--- Input Enclosed Below ---
-- ==== Sys2Proof/Machine/Flags.lean ====
section
/-! DEFINITION. Flags between cores (04 R168-R174): the SYNC operations, delivery of a SET or CLEAR, and a wait's timeout. -/
namespace Sys2Proof.Machine

/-- A SET of flag f in the present cycle; a flag set in a cycle is not cleared in it (04 R172, R173). -/
def Core.setFlag (c : Core) (clock f : Nat) : Core :=
  let was := c.flags.contains f && (match tget? c.setAt f with | some (t, w) => t < clock || w | none => true)
  { c with flags := sins c.flags f, setAt := tset c.setAt f (clock, was) }

/-- A clear of flag f in the present cycle (04 R173). -/
def Core.clearFlag (c : Core) (clock f : Nat) : Core :=
  match tget? c.setAt f with
  | some (t, _) => if t == clock then { c with setAt := tset c.setAt f (clock, false) } else { c with flags := sdel c.flags f }
  | none => { c with flags := sdel c.flags f }

/-- A flag update at a core. -/
def Core.applyFlag (c : Core) (clock f : Nat) (set : Bool) : Core := if set then c.setFlag clock f else c.clearFlag clock f

/-- Rows done in order: `u` rows, and of the sorted list above them those that follow on (04 R171). -/
def absorb : Nat → List Nat → Nat × List Nat
  | u, [] => (u, [])
  | u, t :: l => if t ≤ u then absorb (max u (t + 1)) l else (u, t :: l)

/-- A transfer once its row t has landed or been written (06 R243). -/
def Xfer.rowDone (x : Xfer) (t : Nat) : Xfer :=
  let r := absorb x.upTo (sins x.beyond t)
  { x with done := x.done + 1, upTo := r.1, beyond := r.2 }

/-- The rows of each channel's transfer that count as written earlier (04 R171): those of a load once requested, those of a store once handed over. -/
def Core.fence (c : Core) : Fence :=
  ⟨c.opSeq, c.chans.filterMap (fun p => p.2.cur.map (fun x => (p.1, x.id, if x.d.loads then x.formed else x.handed)))⟩

/-- Whether every write a fence names has completed (04 R171). -/
def Core.fenceMet (c : Core) (f : Fence) : Bool :=
  (c.vec0 ++ c.vec1).all (fun v => f.seq ≤ v.seq) && c.awl.all (fun p => f.seq ≤ p.2.seq) &&
    f.rows.all (fun r => match (c.chan r.1).cur with
      | some x => x.id != r.2.1 || r.2.2 ≤ x.upTo
      | none => true)

/-- The cycles by which the crossings of its route delay a remote operation that is delivered now: those of its core, of the bridges and of its target (19 R646, R650). DEDUCED (log 17). -/
def State.flagDelay (s : State) (src dst : Nat) (remote : Bool) : Nat × State :=
  if !remote then (0, s)
  else
    let a := s.cross (coreDie src) 13 (2 * coreNum src) s.now
    let b := a.2.bridged (coreDie src) (coreDie dst) a.1
    let c := b.2.cross (coreDie dst) 13 (2 * coreNum dst + 1) b.1
    (c.1 - s.now, c.2)

/-- An operation as it is delivered now: the delay of its route runs from the time its crossings leave it (04 R172). -/
def State.delivered (s : State) (o : FlagOp) : State × FlagOp :=
  let x := s.flagDelay o.src o.dst o.remote
  (x.2, { o with ready := some (s.coreClock + x.1) })

/-- A SET or CLEAR issued: an operation on its way to its target (04 R170-R172). -/
def State.sendFlag (s : State) (k w : Nat) (set : Bool) : State :=
  let dst := syncTarget k w
  let op : FlagOp := ⟨k, dst, opf w 4 4 == 1, opf w 23 14, set, if opf w 24 24 == 1 then some (s.core k).fence else none, hops (coreDie k) (coreDie dst), none⟩
  let x := if op.fence.isSome then (s, op) else s.delivered op
  { x.1 with flagOps := x.1.flagOps ++ [x.2] }

/-- SET (04 R170). -/
def execSet (c : CoreId) (s : State) : Host.Outcome State Fault Refusal := s.live fun s =>
  .next (s.issue (ckey c) 9 1 (fun _ w s => s.sendFlag (ckey c) w true))

/-- CLEAR (04 R170). -/
def execClear (c : CoreId) (s : State) : Host.Outcome State Fault Refusal := s.live fun s =>
  .next (s.issue (ckey c) 9 2 (fun _ w s => s.sendFlag (ckey c) w false))

/-- WAIT (04 R170): the wait itself is made at issue. -/
def execWait (c : CoreId) (s : State) : Host.Outcome State Fault Refusal := s.live fun s =>
  .next (s.issue (ckey c) 9 3 (fun _ _ s => s))

/-- WAIT_CLR (04 R170): the flag is cleared in the issue cycle. -/
def execWaitClr (c : CoreId) (s : State) : Host.Outcome State Fault Refusal := s.live fun s =>
  .next (s.issue (ckey c) 9 4 (fun _ w s => s.onCore (ckey c) (fun x => x.clearFlag s.coreClock (opf w 23 14))))

/-- The predicate of the kernel a core runs, set (04 R170). -/
def Core.setPred (c : Core) (b : Bool) : Core := { c with kernel := c.kernel.map (fun q => { q with pred := b }) }

/-- TEST (04 R170). -/
def execTest (c : CoreId) (s : State) : Host.Outcome State Fault Refusal := s.live fun s =>
  .next (s.issue (ckey c) 9 5 (fun _ w s => s.onCore (ckey c) (fun x => x.setPred (x.flags.contains (opf w 23 14)))))

/-- The unit-wide number of ring i of CDd (04, Command rings). -/
def globalRing (d i : Nat) : Nat := 16384 * d + i

/-- CLAIM (04 R170): the issuing ring becomes the flag's producer, in place of an earlier one. -/
def execClaim (c : CoreId) (s : State) : Host.Outcome State Fault Refusal := s.live fun s =>
  .next (s.issue (ckey c) 9 6 (fun q w s =>
    s.onCore (syncTarget (ckey c) w) (fun x => { x with claims := tset x.claims (opf w 23 14) (globalRing (coreDie (ckey c)) q.ring) })))

/-- Whether an operation may be delivered or take effect now (04 R171, R172; 16 R565 in arbitrary-ratio mode): its fence is met; once delivered, the local or route delay has passed. -/
def State.flagDue (s : State) (o : FlagOp) : Bool :=
  match o.ready with
  | none => (o.fence.map (s.core o.src).fenceMet).getD true
  | some t => t + (if !o.remote then 1 else if s.ratioMode then 18 + 26 * o.hops else 12 + 20 * o.hops) ≤ s.coreClock

/-- The oldest operation from a core to a target that is due; of the remote ones only the oldest of all may be (04 R172). -/
def State.dueFlag (s : State) (src dst : Nat) : Option FlagOp :=
  let ops := s.flagOps.filter (fun o => o.src == src && o.dst == dst)
  let first := ops.find? (·.remote)
  ops.find? (fun o => s.flagDue o && (!o.remote || first == some o))

/-- FLAG_DELIVERY (04 R171-R173): a fenced operation whose fence is met is delivered, and the delay of its route runs from then; a delivered one whose delay has passed takes effect, or waits at a frozen core's crossing (03 R109). -/
def execFlagDelivery (src dst : CoreId) (s : State) : Host.Outcome State Fault Refusal := s.live fun s =>
  match s.dueFlag (ckey src) (ckey dst) with
  | none => .next s
  | some o =>
    if o.ready.isNone then
      let x := s.delivered o
      .next { x.1 with flagOps := s.flagOps.map (fun z => if z == o then x.2 else z) }
    else
      let s' := { s with flagOps := s.flagOps.erase o }
      if s.frozen o.dst then .next (s'.onCore o.dst (fun c => { c with crossing := c.crossing ++ [.flag o.flag o.set] }))
      else .next (s'.onCore o.dst (fun c => c.applyFlag s.coreClock o.flag o.set))

/-- Arithmetic-clock cycles of n milliseconds (00, Numbers; 16 R563). -/
def ms (n : Nat) : Nat := 1100000 * n

/-- SYNC_WAIT_TIMEOUT (04 R151, R164): a wait of 2^(n - 1) ms under WAIT_TMO n ends the kernel with ST_TIMEOUT. -/
def execSyncWaitTimeout (c : CoreId) (s : State) : Host.Outcome State Fault Refusal := s.live fun s =>
  let k := ckey c
  match s.mayIssue k with
  | none => .next s
  | some (q, b) =>
    let n := s.fld (ringReg .RING_CFG (coreDie k) q.ring) RING_CFG.WAIT_TMO
    match q.waitSince with
    | none => .next s
    | some t =>
      if n == 0 || 16 < n || !s.waitsFlag k b || s.now < t + ms (2 ^ (n - 1)) then .next s
      else .next (s.refuse k .timeout q.idx 9)

end Sys2Proof.Machine
end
--- End of Enclosed Input ---
* _Task description_
Word for word, output the lines of the data from its first line through the line where "at a core. -/" appears, and stop there.

* _Finished exercise_
-- ==== Sys2Proof/Machine/Flags.lean ====
section
/-! DEFINITION. Flags between cores (04 R168-R174): the SYNC operations, delivery of a SET or CLEAR, and a wait's timeout. -/
namespace Sys2Proof.Machine

/-- A SET of flag f in the present cycle; a flag set in a cycle is not cleared in it (04 R172, R173). -/
def Core.setFlag (c : Core) (clock f : Nat) : Core :=
  let was := c.flags.contains f && (match tget? c.setAt f with | some (t, w) => t < clock || w | none => true)
  { c with flags := sins c.flags f, setAt := tset c.setAt f (clock, was) }

/-- A clear of flag f in the present cycle (04 R173). -/
def Core.clearFlag (c : Core) (clock f : Nat) : Core :=
  match tget? c.setAt f with
  | some (t, _) => if t == clock then { c with setAt := tset c.setAt f (clock, false) } else { c with flags := sdel c.flags f }
  | none => { c with flags := sdel c.flags f }

/-- A flag update at a core. -/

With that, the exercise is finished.